Ik werp snel een blik op de klok in de hal. Nog tien minuten en dan zit ik bij dokter Visser. Dan kijk ik op. Hondje?
Fronsend kijk ik om. Het licht is zo fel dat ik moeite moet doen om mijn ogen niet af te wenden, maar dan zie ik het groepje weer, halverwege de hal. Het jongetje voelt mijn blik en verschuilt zich half achter zijn moeder. Het hondje volgt ze uitdrukkingsloos. Een hond in het ziekenhuis? Verbaasd volg ik zijn bewegingen, maar hij trekt zich niets van mijn blikken aan. Natuurlijk, besef ik dan. Een therapiehond. Ineens zie ik een flard van een roodkleurig tuigje op zijn rug en ik schud lachend mijn hoofd. Als de assistente opkijkt, zoek ik snel naar een verklaring.

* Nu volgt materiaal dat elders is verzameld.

/-- O11. In Mode64 without 67: base plus sign-extended displacement; base plus index times 2^scale plus
displacement, where the index number 0100b adds nothing; no base; RIP-relative from the next instruction; modulo
2^64. With 67, and in Mode32 without it: the same on bits 31:0 modulo 2^32, zero-extended, and in Mode32 the form
mod = 00b, rm = 101b is the absolute disp32. -/
def Obligations.EffectiveAddress64And32 : Prop :=
  ∀ (s : State) (x b : Bool) (ps : List Prefix) (len : Nat),
    (s.cfg.mode = .mode64 → Prefix.addrSize ∉ ps →
      (∀ rm, s.offset ⟨.base rm .none, x, b, ps, len⟩ = s.gprAt (extend b rm)) ∧
      (∀ rm d, s.offset ⟨.base rm (.d8 d), x, b, ps, len⟩ = s.gprAt (extend b rm) + d.signExtend 64) ∧
      (∀ rm d, s.offset ⟨.base rm (.d32 d), x, b, ps, len⟩ = s.gprAt (extend b rm) + d.signExtend 64) ∧
      (∀ sc ix bs d, extend x ix ≠ 4 →
        s.offset ⟨.sib sc ix bs d, x, b, ps, len⟩ =
          s.gprAt (extend b bs) + s.gprAt (extend x ix) * 2 ^ sc.toNat + dispValue 64 d) ∧
      (∀ sc ix bs d, extend x ix = 4 →
        s.offset ⟨.sib sc ix bs d, x, b, ps, len⟩ = s.gprAt (extend b bs) + dispValue 64 d) ∧
      (∀ sc ix d, extend x ix ≠ 4 →
        s.offset ⟨.sibNoBase sc ix d, x, b, ps, len⟩ = s.gprAt (extend x ix) * 2 ^ sc.toNat + d.signExtend 64) ∧
      (∀ sc ix d, extend x ix = 4 → s.offset ⟨.sibNoBase sc ix d, x, b, ps, len⟩ = d.signExtend 64) ∧
      (∀ d, s.offset ⟨.disp32 d, x, b, ps, len⟩ = s.rip + BitVec.ofNat 64 len + d.signExtend 64)) ∧
    ((s.cfg.mode = .mode64 ↔ Prefix.addrSize ∈ ps) →
      (∀ rm d, s.offset ⟨.base rm d, x, b, ps, len⟩ =
        ((s.gprAt (extend b rm)).setWidth 32 + dispValue 32 d).setWidth 64) ∧
      (∀ sc ix bs d, extend x ix ≠ 4 →
        s.offset ⟨.sib sc ix bs d, x, b, ps, len⟩ =
          ((s.gprAt (extend b bs)).setWidth 32 + (s.gprAt (extend x ix)).setWidth 32 * 2 ^ sc.toNat +
            dispValue 32 d).setWidth 64) ∧
      (∀ sc ix bs d, extend x ix = 4 →
        s.offset ⟨.sib sc ix bs d, x, b, ps, len⟩ =
          ((s.gprAt (extend b bs)).setWidth 32 + dispValue 32 d).setWidth 64) ∧
      (∀ sc ix d, extend x ix ≠ 4 →
        s.offset ⟨.sibNoBase sc ix d, x, b, ps, len⟩ =
          ((s.gprAt (extend x ix)).setWidth 32 * 2 ^ sc.toNat + d).setWidth 64) ∧
      (∀ sc ix d, extend x ix = 4 → s.offset ⟨.sibNoBase sc ix d, x, b, ps, len⟩ = d.setWidth 64) ∧
      (∀ d, s.offset ⟨.disp32 d, x, b, ps, len⟩ =
        match s.cfg.mode with
        | .mode64 => ((s.rip + BitVec.ofNat 64 len).setWidth 32 + d).setWidth 64
        | .mode32 => d.setWidth 64))

/-- O12. In Mode32 with 67: the sums BX+SI, BX+DI, BP+SI, BP+DI, SI, DI, BP, BX on 16-bit registers plus the
sign-extended displacement, modulo 2^16, or the disp16 alone; the default segment is SS for the forms with BP and DS
for the others. -/
def Obligations.EffectiveAddress16 : Prop :=
  ∀ (s : State) (x b : Bool) (ps : List Prefix) (len : Nat) (d : Disp16), s.cfg.mode = .mode32 →
    Prefix.addrSize ∈ ps →
      (∀ v : BitVec 16, s.offset ⟨.disp16 v, x, b, ps, len⟩ = v.setWidth 64) ∧
      (∀ rm : BitVec 3, s.offset ⟨.base16 rm d, x, b, ps, len⟩ =
        ((match rm.toNat with
          | 0 => (s.gprAt 3).setWidth 16 + (s.gprAt 6).setWidth 16
          | 1 => (s.gprAt 3).setWidth 16 + (s.gprAt 7).setWidth 16
          | 2 => (s.gprAt 5).setWidth 16 + (s.gprAt 6).setWidth 16
          | 3 => (s.gprAt 5).setWidth 16 + (s.gprAt 7).setWidth 16
          | 4 => (s.gprAt 6).setWidth 16
          | 5 => (s.gprAt 7).setWidth 16
          | 6 => (s.gprAt 5).setWidth 16
          | _ => (s.gprAt 3).setWidth 16) +
            (match d with
              | .none => 0
              | .d8 v => v.signExtend 16
              | .d16 v => v)).setWidth 64) ∧
      (segOverride ps = none →
        (∀ v : BitVec 16, segOf ⟨.disp16 v, x, b, ps, len⟩ = .ds) ∧
        (∀ rm : BitVec 3, segOf ⟨.base16 rm d, x, b, ps, len⟩ =
          if rm = 2 ∨ rm = 3 ∨ rm = 6 then .ss else .ds))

‘Mooi weertje,’ zeg ik maar bij wijze van uitleg, en ik knik naar de draaideur.
‘Zeg dat wel,’ mompelt ze hoofdschuddend. ‘De paraplu’s liepen nog nooit zo hard.’ Ze knikt naar een man die achter me de apotheek binnenkomt. Een waaier van regendruppels spat van zijn haren op de toonbank uiteen en verrast volg ik hun sporen terwijl hij naar de paraplubak loopt.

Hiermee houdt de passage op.